I can’t find any info regarding my question. This is more theoretical question.
For example, i have table keywords.
CREATE TABLE IF NOT EXISTS `keywords` (
`kid` int(11) unsigned NOT NULL AUTO_INCREMENT,
`language_id` int(11) NOT NULL,
`keyword` varchar(120) NOT NULL,
PRIMARY KEY (`kid`),
UNIQUE KEY `custom_idx` (`language_id`,`keyword`)
) ENGINE=InnoDB DEFAULT CHARSET=utf8 AUTO_INCREMENT=1 ;
My server has 1GB of free RAM memory. My table has millions of rows and size of my custom_idx is more than 1GB. Index can’t fit into RAM memory. What would mysql do ? Is only part of this index will be stored in the memory ? Will this break BTREE/Clustered index performance dramatically ?

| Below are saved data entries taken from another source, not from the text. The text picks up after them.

/-- A word that matches the row of `i` is the word of an instruction of that row. -/
theorem exists_encode_of_holds {i : Instr} {w : Word} (h : (opcodeRow i).holds w = true) :
    ∃ j, opcodeRow j = opcodeRow i ∧ encode j = w := by
  cases i with
  | jump => exact ⟨.jump (fieldNNN w), rfl, packNNN_of_holds h rfl rfl⟩
  | skipEqImm => exact ⟨.skipEqImm (fieldX w) (fieldNN w), rfl, packXNN_of_holds h rfl rfl⟩
  | skipNeImm => exact ⟨.skipNeImm (fieldX w) (fieldNN w), rfl, packXNN_of_holds h rfl rfl⟩
  | skipEqReg => exact ⟨.skipEqReg (fieldX w) (fieldY w), rfl, packXYN_of_holds h rfl rfl⟩
  | loadImm => exact ⟨.loadImm (fieldX w) (fieldNN w), rfl, packXNN_of_holds h rfl rfl⟩
  | addImm => exact ⟨.addImm (fieldX w) (fieldNN w), rfl, packXNN_of_holds h rfl rfl⟩
  | moveReg => exact ⟨.moveReg (fieldX w) (fieldY w), rfl, packXYN_of_holds h rfl rfl⟩
  | orReg => exact ⟨.orReg (fieldX w) (fieldY w), rfl, packXYN_of_holds h rfl rfl⟩
  | andReg => exact ⟨.andReg (fieldX w) (fieldY w), rfl, packXYN_of_holds h rfl rfl⟩
  | xorReg => exact ⟨.xorReg (fieldX w) (fieldY w), rfl, packXYN_of_holds h rfl rfl⟩
  | addReg => exact ⟨.addReg (fieldX w) (fieldY w), rfl, packXYN_of_holds h rfl rfl⟩
  | subReg => exact ⟨.subReg (fieldX w) (fieldY w), rfl, packXYN_of_holds h rfl rfl⟩
  | subRevReg => exact ⟨.subRevReg (fieldX w) (fieldY w), rfl, packXYN_of_holds h rfl rfl⟩
  | skipNeReg => exact ⟨.skipNeReg (fieldX w) (fieldY w), rfl, packXYN_of_holds h rfl rfl⟩
  | setIndex => exact ⟨.setIndex (fieldNNN w), rfl, packNNN_of_holds h rfl rfl⟩
  | jumpOffset => exact ⟨.jumpOffset (fieldNNN w), rfl, packNNN_of_holds h rfl rfl⟩
  | addIndex => exact ⟨.addIndex (fieldX w), rfl, packXNNsub_of_holds h rfl rfl⟩
  | storeRegs => exact ⟨.storeRegs (fieldX w), rfl, packXNNsub_of_holds h rfl rfl⟩
  | loadRegs => exact ⟨.loadRegs (fieldX w), rfl, packXNNsub_of_holds h rfl rfl⟩

/-- A word matches a row of the map exactly when it decodes to an instruction of that row. -/
theorem holds_iff_decode {w : Word} {r : OpcodeRow} (hr : r ∈ opcodeTable) :
    r.holds w = true ↔ (decode w).map opcodeRow = some r := by
  obtain ⟨i, -, rfl⟩ := List.mem_map.mp hr
  rw [Option.map_eq_some_iff]
  constructor
  · intro h
    obtain ⟨j, hrow, hword⟩ := exists_encode_of_holds h
    exact ⟨j, decode_eq_some_iff.mpr hword, hrow⟩
  · rintro ⟨j, hdecode, hrow⟩
    rw [← hrow, ← decode_eq_some_iff.mp hdecode]
    exact opcodeRow_holds_encode j

/-- Settles O4: two rows that match one word are both the row of what the word decodes to. -/
theorem decodeFollowsTheOpcodeMap : Obligations.DecodeFollowsTheOpcodeMap := by
  refine ⟨rfl, fun _ _ => holds_iff_decode, fun w r r' hr hr' h h' => ?_⟩
  exact Option.some.inj (((holds_iff_decode hr).mp h).symm.trans ((holds_iff_decode hr').mp h'))

/-! ### The unknown words (R67) -/

/-- The unknown words with `op = 0x8`. -/
theorem decode_eq_none_iff_of_op_eight {w : Word} (hop : fieldOp w = 0x8#4) :
    decode w = none ↔ fieldN w ∈ [0x6#4, 0x8#4, 0x9#4, 0xA#4, 0xB#4, 0xC#4, 0xD#4, 0xE#4, 0xF#4] := by
  have hrest : ∀ n : Nibble, n ≠ 0x0#4 → n ≠ 0x1#4 → n ≠ 0x2#4 → n ≠ 0x3#4 → n ≠ 0x4#4 → n ≠ 0x5#4 → n ≠ 0x7#4 →
      n ∈ [0x6#4, 0x8#4, 0x9#4, 0xA#4, 0xB#4, 0xC#4, 0xD#4, 0xE#4, 0xF#4] := by decide
  simp only [decode, hop]
  split
  case h_8 h0 h1 h2 h3 h4 h5 h7 => exact iff_of_true rfl (hrest _ h0 h1 h2 h3 h4 h5 h7)
  all_goals next hn => simp [hn]

/-- The unknown words with `op = 0xF`. -/
theorem decode_eq_none_iff_of_op_fifteen {w : Word} (hop : fieldOp w = 0xF#4) :
    decode w = none ↔ fieldNN w ∉ [0x1E#8, 0x55#8, 0x65#8] := by
  simp only [decode, hop]
  split
  case h_4 h1E h55 h65 => exact iff_of_true rfl (by simpa using ⟨h1E, h55, h65⟩)
  all_goals next hnn => simp [hnn]

/-- R67's list, primary opcode by primary opcode. -/
theorem decode_eq_none_iff (w : Word) : decode w = none ↔
    fieldOp w ∈ [0x0#4, 0x2#4, 0xC#4, 0xD#4, 0xE#4] ∨
    (fieldOp w ∈ [0x5#4, 0x9#4] ∧ fieldN w ≠ 0x0) ∨
    (fieldOp w = 0x8 ∧ fieldN w ∈ [0x6#4, 0x8#4, 0x9#4, 0xA#4, 0xB#4, 0xC#4, 0xD#4, 0xE#4, 0xF#4]) ∨
    (fieldOp w = 0xF ∧ fieldNN w ∉ [0x1E#8, 0x55#8, 0x65#8]) := by
  have hops : ∀ op : Nibble, op = 0x8#4 ∨ op = 0xF#4 ∨
      op ∈ [0x0#4, 0x1#4, 0x2#4, 0x3#4, 0x4#4, 0x5#4, 0x6#4, 0x7#4, 0x9#4, 0xA#4, 0xB#4, 0xC#4, 0xD#4, 0xE#4] := by
    decide
  rcases hops (fieldOp w) with hop | hop | hop
  · simp [decode_eq_none_iff_of_op_eight hop, hop]
  · simp [decode_eq_none_iff_of_op_fifteen hop, hop]
  · simp only [List.mem_cons, List.not_mem_nil, or_false] at hop
    rcases hop with hop | hop | hop | hop | hop | hop | hop | hop | hop | hop | hop | hop | hop | hop <;>
      simp [decode, hop]

/-! ### How many words decode (R67)

`encode` is one-to-one onto the words that decode, so they are counted as the instructions are, constructor by
constructor, and no word is decoded to count it. -/

/-- `Instr` is a disjoint sum of 19 products of fields. -/
def instrEquivFields := proxy_equiv% Instr

/-- Mathlib counts the bit vectors as a `FinEnum`. -/
theorem card_bitVec (n : Nat) : Fintype.card (BitVec n) = 2 ^ n := by
  rw [← FinEnum.card_eq_fintypeCard, FinEnum.card_bitVec]

/-- 3 constructors of format `NNN`, 4 of `XNN`, 9 of `XYN` and 3 of `XNNsub`:
3 * 4096 + 4 * 4096 + 9 * 256 + 3 * 16 instructions. -/
theorem card_instr : Nat.card Instr = 31024 := by
  rw [← Nat.card_congr instrEquivFields]
  simp [card_bitVec]

/-- A filter of `List.range` counted as a finset, for the finset's lemmas. -/
theorem length_filter_range (p : Nat → Bool) (n : Nat) :
    ((List.range n).filter p).length = ((Finset.range n).filter fun k => p k).card := by
  rw [← Nat.count_eq_card_filter_range, Nat.count, List.countP_eq_length_filter]
  simp

/-- An instruction is told by its word. -/
theorem encode_injective : Function.Injective encode := fun i j h => by
  simpa using congrArg decode h

/-- Each word that decodes is the word of one instruction, so there are as many as instructions. -/
theorem length_filter_decode_isSome :
    ((List.range 65536).filter fun k => (decode (BitVec.ofNat 16 k)).isSome).length = Nat.card Instr := by
  have := Fintype.ofEquiv _ instrEquivFields
  have hinj : Function.Injective fun i : Instr => (encode i).toNat :=
    fun i j h => encode_injective (BitVec.eq_of_toNat_eq h)
  have himage : ((Finset.range 65536).filter fun k => (decode (BitVec.ofNat 16 k)).isSome) =
      Finset.univ.image fun i : Instr => (encode i).toNat := by
    ext k
    simp only [Finset.mem_filter, Finset.mem_range, Option.isSome_iff_exists, decode_eq_some_iff, Finset.mem_image,
      Finset.mem_univ, true_and]
    constructor
    · rintro ⟨hk, i, hi⟩
      exact ⟨i, by rw [hi, BitVec.toNat_ofNat, Nat.mod_eq_of_lt hk]⟩
    · rintro ⟨i, rfl⟩
      exact ⟨(encode i).isLt, i, by simp⟩
  rw [length_filter_range, himage, Finset.card_image_of_injective _ hinj, Finset.card_univ, Nat.card_eq_fintype_card]

/-- If `f` gives a value at `known` of the numbers below `n`, it gives none at the others. The counts are variables here, so
that no term of the proof applies arithmetic to a closed count, which the kernel would evaluate. -/
theorem length_filter_isNone {α : Type} {f : Nat → Option α} {n known unknown : Nat}
    (hknown : ((List.range n).filter fun k => (f k).isSome).length = known) (hsum : known + unknown = n) :
    ((List.range n).filter fun k => (f k).isNone).length = unknown := by
  have hall := List.length_eq_length_filter_add (l := List.range n) fun k => (f k).isSome
  simp only [List.length_range, Option.not_isSome] at hall
  omega

/-- Settles O5: the unknown words are all others than the words of the 31024 instructions. -/
theorem unknownWordsAreExactlyTheListedOnes : Obligations.UnknownWordsAreExactlyTheListedOnes := by
  have hknown := length_filter_decode_isSome.trans card_instr
  refine ⟨decode_eq_none_iff, ?_, hknown, fun s w hs hw hd => ⟨_, step_of_fault hs ?_, rfl⟩⟩
  · exact length_filter_isNone hknown rfl
  · rw [fetchInstr_of_word hw, hd]

/-- Settles O6: the words are closed terms and the decoder runs on them. -/
theorem specWordsDecodeAsWritten : Obligations.SpecWordsDecodeAsWritten := by
  unfold Obligations.SpecWordsDecodeAsWritten
  decide

end Sys2Proof

/-! PROOFS. The cycle (40_cycle.md): its fetch and the faults of the fetch and the decoding, that a running core always has a
next state, what `execute` returns, how `pc` moves, the self-jump, and what a cycle does not read. -/

namespace Sys2Proof.Machine

/-! ### Fetch and decoding (R81 to R84) -/

/-- A fault of the fetch ends the cycle before any decoding. -/
theorem fetchInstr_of_fetchWord_error {c : Config} {m : Memory} {a : Nat} {f : Fault}
    (h : fetchWord c m a = .error f) : fetchInstr c m a = .error f := by
  simp [fetchInstr, h]

/-- Settles O11: in range both reads of the fetch are lookups, past memory the fetch faults. -/
theorem fetchPastMemoryChangesOnlyStatus : Obligations.FetchPastMemoryChangesOnlyStatus := by
  refine fun s hs => ⟨fun h => ⟨_, _, _, fetchWord_of_lt h, memRead_of_lt (show s.pc.toNat < 4096 by omega),
    memRead_of_lt h, composeWord_toNat .lowAtPc _ _⟩, fun h => ?_, fun h => ?_⟩
  · exact step_of_fault hs (fetchInstr_of_fetchWord_error (fetchWord_of_ge h))
  · have hend : s.pc.toNat + 1 = 0x1000 := by omega
    refine step_of_fault hs (fetchInstr_of_fetchWord_error ?_)
    rw [← hend]
    exact fetchWord_at_end hend

/-- Settles O12: the decoding raises the fault, and the cycle that latches it changes the status alone. -/
theorem unknownWordRaisesBeforeAnyChange : Obligations.UnknownWordRaisesBeforeAnyChange := by
  intro s w hs hword hd
  refine step_of_fault hs ?_
  rw [fetchInstr_of_word hword, hd]

/-- A fetched word that decodes gives its instruction. -/
theorem fetchInstr_of_decode {c : Config} {m : Memory} {a : Nat} {w : Word} {i : Instr}
    (hword : fetchWord c m a = .ok w) (hd : decode w = some i) : fetchInstr c m a = .ok i := by
  rw [fetchInstr_of_word hword, hd]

Also, if size of my index can’t fit into innodb_buffer_pool_size limits, what would happen ?
Is replication is the answer to enormous InnoDB databases where indexes can’t fit into RAM memory ?
InnoDB uses the InnoDB buffer pool (whose size is controlled using the
innodb_buffer_pool_sizevariable) to cache a lot of different data structures, including row data and indexes. If your data set is too large for this buffer pool, MySQL will of course swap. How dramatic the effects are, you’ll have to measure. It can be anything between “barely noticeable” and “queries take 1000x longer”.Replication is most certainly not a solution. Replication only syncs your data to another machine, and it doesn’t allow schema differences (e.g., different indexes, if you had that in mind) between them. If that other machine is equally underequipped, you’ll come out with two instead of one slow database servers. You should probably install more memory into the first server.